Rishi Sunak grilled by GB News audience over NHS and tax cuts
Rishi Sunak was grilled by a GB News audience over tax cuts, the NHS and his Rwanda plan on Monday as he insisted that he “understood” the public’s frustration after 14 years of Conservative Government.
The Prime Minister faced a cross section of voters in Co Durham in front of a live TV audience.
During the event, he was pressed on NHS backlogs, while also being forced to defend his flagship Rwanda policy.
Mr Sunak was asked by one voter why he was sticking to the Rwanda plan “when public documentation shows it isn’t working and that it’s not going to work”.
He replied: “In order to fully solve this problem, we need a deterrent. We need to be able to say pretty simply and unequivocally that if you come to our country illegally, you won’t get to stay.
“We want to be able to remove you either to your home country if it’s safe, like we’ve done with Albania, and for everyone else we need an alternative and that’s what Rwanda is about.
“I’m absolutely committed to getting this bill through parliament and getting this scheme up and running.”
Elsewhere during the show, Mr Sunak blamed the pandemic for the backlog facing the NHS.
He said: “Whoever was prime minister, whoever was standing here tonight, there will be backlogs in the NHS because of what happened. You all know that, you are fair-minded people.”
Mr Sunak insisted ministers were investing “more money than the NHS has ever had”, and large numbers of doctors and nurses were being trained for the long term.
He added: “I probably will not be around in the 14 years that it takes to train the consultant that we’re now starting to invest in, but it’s the right long-term thing to do for our country, which is why I’ve done it.”
Asked in the final few minutes about tax, he repeated his message that the Government would cut it when it is “responsible”.
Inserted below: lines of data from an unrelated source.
/-- CHALLENGE_AUTH: the chain's hash, the responder's nonce, a signature. The payload is the slot, no summary, and the requester's nonce (PRESUMED, log
entry 41). -/
def execChallenge (fn : Nat) (version : Byte) (payload : List Byte) (s : State) : Result :=
  let formed := payload.length == 34 && payload.getD 0 0 == 0 && payload.getD 1 0 == 0
  spdm s fn 0x83 version payload (inState s fn .negotiated) formed (fun req s =>
    let (n, s1) := draw s
    (signed s1 fn req ([0x14, 0x03, 0, 0] ++ wideBytes (shake256 (chainOf s1)) ++ leBytes n.toNat 32), s1))

/-- What a measurement block of a function holds (R404). -/
def measValue (s : State) (fn i : Nat) : List Byte :=
  let t := s.tenancy (s.responder fn).tenancy
  if i ≤ 4 then wideBytes (s.sys.meas.getD (i - 1) 0)
  else if i = 5 then wideBytes (layoutDigest s t.t)
  else if i = 6 then leBytes t.lseq.toNat 8
  else leBytes t.hseq.toNat 8

/-- The type of a block's value: a digest of firmware, of hardware configuration or of a layout, or a raw number (PRESUMED, log entry 41). -/
def measType (i : Nat) : Nat := if i ≤ 3 then 0x01 else if i = 4 then 0x02 else if i = 5 then 0x03 else 0x83

/-- A measurement block in the DMTF measurement value form: index, the form, its size, the value's type and size, the value (R404) (PRESUMED, log entry
41). -/
def measBlock (s : State) (fn i : Nat) : List Byte :=
  let v := measValue s fn i
  leBytes i 1 ++ [0x01] ++ leBytes (3 + v.length) 2 ++ leBytes (measType i) 1 ++ leBytes v.length 2 ++ v

/-- The blocks that an operation asks for: none but their number, one, or all (PRESUMED, log entry 41). -/
def measBlocks (op : Byte) : List Nat := if op = 0 then [] else if op = 0xFF then [1, 2, 3, 4, 5, 6, 7] else [op.toNat]

/-- MEASUREMENTS. The payload is whether a signature is requested, the operation, and with a signature the requester's nonce and the slot (PRESUMED, log
entry 41). -/
def execGetMeasurements (fn : Nat) (version : Byte) (payload : List Byte) (s : State) : Result :=
  let sign := payload.getD 0 0 == 1
  let op := payload.getD 1 0
  let formed := decide (payload.getD 0 0 ≤ 1) && (decide (op ≤ 7) || op == 0xFF) &&
    payload.length == (if sign then 35 else 2) && payload.getD 34 0 == 0
  spdm s fn 0xE0 version payload (inState s fn .negotiated) formed (fun req s =>
    let bs := (measBlocks op).flatMap (measBlock s fn)
    let body := [0x14, 0x60, if op = 0 then 7 else 0, 0] ++ leBytes (measBlocks op).length 1 ++ leBytes bs.length 3 ++ bs
    (if sign then signed s fn req body else body, s))

/-- KEY_EXCHANGE: a ciphertext for the requester's ML-KEM-1024 key, and a signature; a session's transcript begins. The payload is no summary, the slot,
the requester's half of the session's identifier, and the key (PRESUMED, log entry 41; DEDUCED, log entry 42). -/
def execKeyExchange (fn : Nat) (version : Byte) (payload : List Byte) (s : State) : Result :=
  let formed := payload.length == 1572 && payload.getD 0 0 == 0 && payload.getD 1 0 == 0
  spdm s fn 0xE4 version payload (inState s fn .negotiated) formed (fun req s =>
    let (_, s1) := draw s
    let half := (s.responder fn).sessions.length % 65536
    let bs := signed s1 fn req ([0x14, 0x64, 0, 0] ++ leBytes half 2 ++ fit 1568 (Config.kemCipher (payload.drop 4) s.sys.drawn))
    let x : Session := { id := field payload 2 2 + 65536 * half, transcript := req ++ bs }
    (bs, s1.mapResponder fn (fun r => { r with opening := some x })))

/-- FINISH: the session that KEY_EXCHANGE began is open, once the requester's part verifies against its transcript. -/
def execFinish (fn : Nat) (version : Byte) (payload : List Byte) (s : State) : Result :=
  let r := s.responder fn
  spdm s fn 0xE5 version payload (r.st == .negotiated && r.opening.isSome) (r.opening.any (fun x => Config.finishVerify x.transcript payload))
    (fun req s =>
      let bs := [0x14, 0x65, 0, 0]
      let opened := (r.opening.map (fun x => { x with transcript := x.transcript ++ req ++ bs })).toList
      (bs, s.mapResponder fn (fun r => { r with opening := none, sessions := r.sessions ++ opened })))

/-- The request codes that the responder knows. -/
def spdmCodes : List Byte := [0x84, 0xE1, 0xE3, 0x81, 0x82, 0x83, 0xE0, 0xE4, 0xE5, 0xFE]

/-- Clepin's registry identity in a vendor-defined message (R402, R405) (PRESUMED, log entry 41). -/
def vendorHead : List Byte := leBytes 7 2 ++ [4] ++ leBytes 0x0001D7C5 4

/-- A vendor-defined answer: its status, and what it returns (R405) (PRESUMED, log entry 41). -/
def vendorAnswer (status : Nat) (data : List Byte) : List Byte :=
  [0x14, 0x7E, 0, 0] ++ vendorHead ++ leBytes (1 + data.length) 2 ++ [BitVec.ofNat 8 status] ++ data

/-- The lengths that a key command's fields may have; HANDOVER_IMPORT comes with its record or without (R405, R409). -/
def fieldsLengths (code : Byte) : List Nat :=
  if code = 0x01 then [136]
  else if code = 0x02 then [64]
  else if code = 0x03 then [188]
  else if code = 0x04 then [0]
  else if code = 0x10 then [3208]
  else if code = 0x11 then [8]
  else if code = 0x12 then [8 + 4737, 8 + 4737 + 1417]
  else if code = 0x13 then [1417]
  else []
The Prime Minister faces potentially gloomy economic numbers later this week, with official figures on Thursday set to show whether the UK has slipped into a recession.
But Mr Sunak told GB News viewers: “When it’s responsible to do so, of course we want to keep cutting your taxes because that is important to me, because it’s as I said about rewarding hard work, but it’s got to be done as part of a plan, and because we’ve got a plan and that plan, as I said right at the beginning, is starting to work.
“You can see it if we stick with it, then there are better times ahead.”